-- ==== Sys2Proof/Laws/FrameJobs.lean ====
section
/-! SUPPORT. What each shared operation of these units leaves unchanged: the top-level parts of State it never writes.
Cited instead of unfolding the operation; those of the operations a meaning calls itself are simp lemmas, the others serve `simp` as
a hypothesis (`have h := @name`). -/

set_option linter.unusedSimpArgs false
set_option linter.unusedTactic false

namespace Sys2Proof.Machine

@[simp] theorem cmdRecord_frame (c : Cmd) (direct : Bool) (reason : Nat) (detail : Word) (s : State) :
    (cmdRecord c direct reason detail s).pins = s.pins ∧ (cmdRecord c direct reason detail s).pwr = s.pwr ∧
    (cmdRecord c direct reason detail s).sys = s.sys ∧ (cmdRecord c direct reason detail s).rtc = s.rtc ∧
    (cmdRecord c direct reason detail s).alm = s.alm ∧ (cmdRecord c direct reason detail s).hif = s.hif ∧
    (cmdRecord c direct reason detail s).evin = s.evin ∧ (cmdRecord c direct reason detail s).clk = s.clk ∧
    (cmdRecord c direct reason detail s).afe = s.afe ∧ (cmdRecord c direct reason detail s).ros = s.ros ∧
    (cmdRecord c direct reason detail s).tt = s.tt ∧ (cmdRecord c direct reason detail s).res = s.res ∧
    (cmdRecord c direct reason detail s).out = s.out ∧ (cmdRecord c direct reason detail s).ldg = s.ldg ∧
    (cmdRecord c direct reason detail s).nv = s.nv ∧ (cmdRecord c direct reason detail s).disc = s.disc ∧
    (cmdRecord c direct reason detail s).cal = s.cal ∧ (cmdRecord c direct reason detail s).free = s.free ∧
    (cmdRecord c direct reason detail s).pending = s.pending := by
  simp only [cmdRecord, when]
  repeat' split
  all_goals simp

theorem enqueue_frame (c : Cmd) (s : State) :
    (enqueue c s).pins = s.pins ∧ (enqueue c s).pwr = s.pwr ∧ (enqueue c s).rtc = s.rtc ∧ (enqueue c s).alm = s.alm ∧
    (enqueue c s).hif = s.hif ∧ (enqueue c s).evt = s.evt ∧ (enqueue c s).evin = s.evin ∧ (enqueue c s).clk = s.clk ∧
    (enqueue c s).afe = s.afe ∧ (enqueue c s).ros = s.ros ∧ (enqueue c s).tt = s.tt ∧ (enqueue c s).res = s.res ∧
    (enqueue c s).ldg = s.ldg ∧ (enqueue c s).nv = s.nv ∧ (enqueue c s).disc = s.disc ∧ (enqueue c s).cal = s.cal ∧
    (enqueue c s).mem = s.mem ∧ (enqueue c s).free = s.free ∧ (enqueue c s).pending = s.pending := by
  simp only [enqueue, when]
  repeat' split
  all_goals simp

theorem submitDirect_frame (c : Cmd) (s : State) :
    (submitDirect c s).pins = s.pins ∧ (submitDirect c s).pwr = s.pwr ∧ (submitDirect c s).sys = s.sys ∧
    (submitDirect c s).rtc = s.rtc ∧ (submitDirect c s).alm = s.alm ∧ (submitDirect c s).hif = s.hif ∧
    (submitDirect c s).evin = s.evin ∧ (submitDirect c s).clk = s.clk ∧ (submitDirect c s).afe = s.afe ∧
    (submitDirect c s).ros = s.ros ∧ (submitDirect c s).tt = s.tt ∧ (submitDirect c s).res = s.res ∧
    (submitDirect c s).out = s.out ∧ (submitDirect c s).disc = s.disc ∧ (submitDirect c s).cal = s.cal ∧
    (submitDirect c s).free = s.free ∧ (submitDirect c s).pending = s.pending := by
  simp only [submitDirect, when]
  repeat' split
  all_goals simp

theorem submit_frame (c : Cmd) (s : State) :
    (submit c s).pins = s.pins ∧ (submit c s).pwr = s.pwr ∧ (submit c s).rtc = s.rtc ∧ (submit c s).alm = s.alm ∧
    (submit c s).hif = s.hif ∧ (submit c s).evin = s.evin ∧ (submit c s).clk = s.clk ∧ (submit c s).afe = s.afe ∧
    (submit c s).ros = s.ros ∧ (submit c s).tt = s.tt ∧ (submit c s).res = s.res ∧ (submit c s).disc = s.disc ∧
    (submit c s).cal = s.cal ∧ (submit c s).free = s.free ∧ (submit c s).pending = s.pending := by
  have k0 := @enqueue_frame
  have k1 := @submitDirect_frame
  simp only [submit, when]
  repeat' split
  all_goals simp [k0, k1]

theorem queueJob_frame (k : Nat) (s : State) :
    (queueJob k s).pins = s.pins ∧ (queueJob k s).pwr = s.pwr ∧ (queueJob k s).rtc = s.rtc ∧
    (queueJob k s).alm = s.alm ∧ (queueJob k s).hif = s.hif ∧ (queueJob k s).evin = s.evin ∧
    (queueJob k s).clk = s.clk ∧ (queueJob k s).afe = s.afe ∧ (queueJob k s).ros = s.ros ∧ (queueJob k s).tt = s.tt ∧
    (queueJob k s).res = s.res ∧ (queueJob k s).ldg = s.ldg ∧ (queueJob k s).nv = s.nv ∧ (queueJob k s).cal = s.cal ∧
    (queueJob k s).free = s.free ∧ (queueJob k s).pending = s.pending := by
  have k0 := @enqueue_frame
  simp only [queueJob, when]
  repeat' split
  all_goals simp [k0]

@[simp] theorem admitJob_frame (k : Nat) (s : State) :
    (admitJob k s).pins = s.pins ∧ (admitJob k s).pwr = s.pwr ∧ (admitJob k s).rtc = s.rtc ∧
    (admitJob k s).alm = s.alm ∧ (admitJob k s).hif = s.hif ∧ (admitJob k s).evt = s.evt ∧
    (admitJob k s).evin = s.evin ∧ (admitJob k s).clk = s.clk ∧ (admitJob k s).afe = s.afe ∧
    (admitJob k s).ros = s.ros ∧ (admitJob k s).tt = s.tt ∧ (admitJob k s).res = s.res ∧ (admitJob k s).ldg = s.ldg ∧
    (admitJob k s).nv = s.nv ∧ (admitJob k s).cal = s.cal ∧ (admitJob k s).mem = s.mem ∧
    (admitJob k s).free = s.free ∧ (admitJob k s).pending = s.pending := by
  have k0 := @enqueue_frame
  simp only [admitJob, when]
  repeat' split
  all_goals simp [k0]

@[simp] theorem admitJobs_frame (s : State) :
    (admitJobs s).pins = s.pins ∧ (admitJobs s).pwr = s.pwr ∧ (admitJobs s).rtc = s.rtc ∧ (admitJobs s).alm = s.alm ∧
    (admitJobs s).hif = s.hif ∧ (admitJobs s).evt = s.evt ∧ (admitJobs s).evin = s.evin ∧ (admitJobs s).clk = s.clk ∧
    (admitJobs s).afe = s.afe ∧ (admitJobs s).ros = s.ros ∧ (admitJobs s).tt = s.tt ∧ (admitJobs s).res = s.res ∧
    (admitJobs s).ldg = s.ldg ∧ (admitJobs s).nv = s.nv ∧ (admitJobs s).cal = s.cal ∧ (admitJobs s).mem = s.mem ∧
    (admitJobs s).free = s.free ∧ (admitJobs s).pending = s.pending := by
  simp only [admitJobs, when]
  repeat' split
  all_goals simp

@[simp] theorem endHolds_frame (s : State) :
    (endHolds s).pins = s.pins ∧ (endHolds s).pwr = s.pwr ∧ (endHolds s).rtc = s.rtc ∧ (endHolds s).alm = s.alm ∧
    (endHolds s).hif = s.hif ∧ (endHolds s).disc = s.disc ∧ (endHolds s).free = s.free ∧
    (endHolds s).pending = s.pending := by
  have k0 := @resumeFast_frame
  simp only [endHolds, when]
  repeat' split
  all_goals simp [k0]

theorem holdInputs_frame (e : BitVec 7) (s : State) :
    (holdInputs e s).pins = s.pins ∧ (holdInputs e s).pwr = s.pwr ∧ (holdInputs e s).sys = s.sys ∧
    (holdInputs e s).rtc = s.rtc ∧ (holdInputs e s).alm = s.alm ∧ (holdInputs e s).hif = s.hif ∧
    (holdInputs e s).evt = s.evt ∧ (holdInputs e s).clk = s.clk ∧ (holdInputs e s).afe = s.afe ∧
    (holdInputs e s).ros = s.ros ∧ (holdInputs e s).tt = s.tt ∧ (holdInputs e s).res = s.res ∧
    (holdInputs e s).out = s.out ∧ (holdInputs e s).ldg = s.ldg ∧ (holdInputs e s).nv = s.nv ∧
    (holdInputs e s).cond = s.cond ∧ (holdInputs e s).disc = s.disc ∧ (holdInputs e s).mem = s.mem ∧
    (holdInputs e s).free = s.free ∧ (holdInputs e s).pending = s.pending := by
  simp only [holdInputs, when]
  repeat' split
  all_goals simp

@[simp] theorem orphanOp_frame (s : State) :
    (orphanOp s).pins = s.pins ∧ (orphanOp s).pwr = s.pwr ∧ (orphanOp s).sys = s.sys ∧ (orphanOp s).rtc = s.rtc ∧
    (orphanOp s).alm = s.alm ∧ (orphanOp s).hif = s.hif ∧ (orphanOp s).evt = s.evt ∧ (orphanOp s).evin = s.evin ∧
    (orphanOp s).clk = s.clk ∧ (orphanOp s).afe = s.afe ∧ (orphanOp s).ros = s.ros ∧ (orphanOp s).tt = s.tt ∧
    (orphanOp s).res = s.res ∧ (orphanOp s).out = s.out ∧ (orphanOp s).ldg = s.ldg ∧ (orphanOp s).cond = s.cond ∧
    (orphanOp s).disc = s.disc ∧ (orphanOp s).cal = s.cal ∧ (orphanOp s).mem = s.mem ∧ (orphanOp s).free = s.free ∧
    (orphanOp s).pending = s.pending := by
  simp only [orphanOp, when]
  repeat' split
  all_goals simp

@[simp] theorem stopInstalls_frame (s : State) :
    (stopInstalls s).pins = s.pins ∧ (stopInstalls s).pwr = s.pwr ∧ (stopInstalls s).sys = s.sys ∧
    (stopInstalls s).rtc = s.rtc ∧ (stopInstalls s).alm = s.alm ∧ (stopInstalls s).hif = s.hif ∧
    (stopInstalls s).evt = s.evt ∧ (stopInstalls s).evin = s.evin ∧ (stopInstalls s).clk = s.clk ∧
    (stopInstalls s).afe = s.afe ∧ (stopInstalls s).ros = s.ros ∧ (stopInstalls s).tt = s.tt ∧
    (stopInstalls s).res = s.res ∧ (stopInstalls s).out = s.out ∧ (stopInstalls s).ldg = s.ldg ∧
    (stopInstalls s).nv = s.nv ∧ (stopInstalls s).cond = s.cond ∧ (stopInstalls s).cal = s.cal ∧
    (stopInstalls s).mem = s.mem ∧ (stopInstalls s).free = s.free ∧ (stopInstalls s).pending = s.pending := by
  simp only [stopInstalls, when]
  repeat' split
  all_goals simp

@[simp] theorem finishCmd_frame (reason : Nat) (detail : Word) (s : State) :
    (finishCmd reason detail s).pins = s.pins ∧ (finishCmd reason detail s).pwr = s.pwr ∧
    (finishCmd reason detail s).rtc = s.rtc ∧ (finishCmd reason detail s).alm = s.alm ∧
    (finishCmd reason detail s).hif = s.hif ∧ (finishCmd reason detail s).free = s.free ∧
    (finishCmd reason detail s).pending = s.pending := by
  simp only [finishCmd, when]
  repeat' split
  all_goals simp

theorem cutCmd_frame (reason : Nat) (s : State) :
    (cutCmd reason s).pins = s.pins ∧ (cutCmd reason s).pwr = s.pwr ∧ (cutCmd reason s).rtc = s.rtc ∧
    (cutCmd reason s).alm = s.alm ∧ (cutCmd reason s).hif = s.hif ∧ (cutCmd reason s).free = s.free ∧
    (cutCmd reason s).pending = s.pending := by
  simp only [cutCmd, when]
  repeat' split
  all_goals simp

theorem drainQueue_frame (reason : Cmd → Nat) (s : State) :
    (drainQueue reason s).pins = s.pins ∧ (drainQueue reason s).pwr = s.pwr ∧ (drainQueue reason s).sys = s.sys ∧
    (drainQueue reason s).rtc = s.rtc ∧ (drainQueue reason s).alm = s.alm ∧ (drainQueue reason s).hif = s.hif ∧
    (drainQueue reason s).evin = s.evin ∧ (drainQueue reason s).clk = s.clk ∧ (drainQueue reason s).afe = s.afe ∧
    (drainQueue reason s).ros = s.ros ∧ (drainQueue reason s).tt = s.tt ∧ (drainQueue reason s).res = s.res ∧
    (drainQueue reason s).out = s.out ∧ (drainQueue reason s).ldg = s.ldg ∧ (drainQueue reason s).nv = s.nv ∧
    (drainQueue reason s).cal = s.cal ∧ (drainQueue reason s).free = s.free ∧
    (drainQueue reason s).pending = s.pending := by
  simp only [drainQueue, when]
  repeat' split
  all_goals simp

theorem endSuspends_frame (reason : Nat) (detail : Word) (s : State) :
    (endSuspends reason detail s).pins = s.pins ∧ (endSuspends reason detail s).pwr = s.pwr ∧
    (endSuspends reason detail s).sys = s.sys ∧ (endSuspends reason detail s).rtc = s.rtc ∧
    (endSuspends reason detail s).alm = s.alm ∧ (endSuspends reason detail s).hif = s.hif ∧
    (endSuspends reason detail s).evin = s.evin ∧ (endSuspends reason detail s).clk = s.clk ∧
    (endSuspends reason detail s).afe = s.afe ∧ (endSuspends reason detail s).ros = s.ros ∧
    (endSuspends reason detail s).tt = s.tt ∧ (endSuspends reason detail s).res = s.res ∧
    (endSuspends reason detail s).out = s.out ∧ (endSuspends reason detail s).ldg = s.ldg ∧
    (endSuspends reason detail s).disc = s.disc ∧ (endSuspends reason detail s).cal = s.cal ∧
    (endSuspends reason detail s).free = s.free ∧ (endSuspends reason detail s).pending = s.pending := by
  simp only [endSuspends, when]
  repeat' split
  all_goals simp

@[simp] theorem warnCut_frame (s : State) :
    (warnCut s).pins = s.pins ∧ (warnCut s).pwr = s.pwr ∧ (warnCut s).rtc = s.rtc ∧ (warnCut s).alm = s.alm ∧
    (warnCut s).hif = s.hif ∧ (warnCut s).free = s.free ∧ (warnCut s).pending = s.pending := by
  have k0 := @cutCmd_frame
  have k1 := @drainQueue_frame
  have k2 := @endSuspends_frame
  simp only [warnCut, when]
  repeat' split
  all_goals simp [k0, k1, k2]

theorem finishSelftest_frame (w : Word) (s : State) :
    (finishSelftest w s).pins = s.pins ∧ (finishSelftest w s).pwr = s.pwr ∧ (finishSelftest w s).rtc = s.rtc ∧
    (finishSelftest w s).alm = s.alm ∧ (finishSelftest w s).hif = s.hif ∧ (finishSelftest w s).free = s.free ∧
    (finishSelftest w s).pending = s.pending := by
  simp only [finishSelftest, when]
  repeat' split
  all_goals simp

theorem selftestNoClock_frame (c : Cmd) (s : State) :
    (selftestNoClock c s).pins = s.pins ∧ (selftestNoClock c s).pwr = s.pwr ∧ (selftestNoClock c s).rtc = s.rtc ∧
    (selftestNoClock c s).alm = s.alm ∧ (selftestNoClock c s).hif = s.hif ∧ (selftestNoClock c s).free = s.free ∧
    (selftestNoClock c s).pending = s.pending := by
  have k0 := @finishSelftest_frame
  simp only [selftestNoClock, when]
  repeat' split
  all_goals simp [k0]

@[simp] theorem clockCut_frame (s : State) :
    (clockCut s).pins = s.pins ∧ (clockCut s).pwr = s.pwr ∧ (clockCut s).rtc = s.rtc ∧ (clockCut s).alm = s.alm ∧
    (clockCut s).hif = s.hif ∧ (clockCut s).free = s.free ∧ (clockCut s).pending = s.pending := by
  have k0 := @selftestNoClock_frame
  simp only [clockCut, when]
  repeat' split
  all_goals simp [k0]

theorem awaitAgain_frame (s : State) :
    (awaitAgain s).pins = s.pins ∧ (awaitAgain s).pwr = s.pwr ∧ (awaitAgain s).sys = s.sys ∧
    (awaitAgain s).rtc = s.rtc ∧ (awaitAgain s).alm = s.alm ∧ (awaitAgain s).hif = s.hif ∧
    (awaitAgain s).evt = s.evt ∧ (awaitAgain s).evin = s.evin ∧ (awaitAgain s).clk = s.clk ∧
    (awaitAgain s).afe = s.afe ∧ (awaitAgain s).ros = s.ros ∧ (awaitAgain s).res = s.res ∧
    (awaitAgain s).out = s.out ∧ (awaitAgain s).ldg = s.ldg ∧ (awaitAgain s).nv = s.nv ∧
    (awaitAgain s).cond = s.cond ∧ (awaitAgain s).disc = s.disc ∧ (awaitAgain s).cal = s.cal ∧
    (awaitAgain s).mem = s.mem ∧ (awaitAgain s).free = s.free ∧ (awaitAgain s).pending = s.pending := by
  simp only [awaitAgain, when]
  repeat' split
  all_goals simp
+ + + + + + +
:: What is required ::
From the line containing "have k2 := @endSuspends_frame" down to the line containing "(finishSelftest w s).alm" in the material above, reproduce every line exactly, including the two end lines.

:: Task response ::
  have k2 := @endSuspends_frame
  simp only [warnCut, when]
  repeat' split
  all_goals simp [k0, k1, k2]

theorem finishSelftest_frame (w : Word) (s : State) :
    (finishSelftest w s).pins = s.pins ∧ (finishSelftest w s).pwr = s.pwr ∧ (finishSelftest w s).rtc = s.rtc ∧
    (finishSelftest w s).alm = s.alm ∧ (finishSelftest w s).hif = s.hif ∧ (finishSelftest w s).free = s.free ∧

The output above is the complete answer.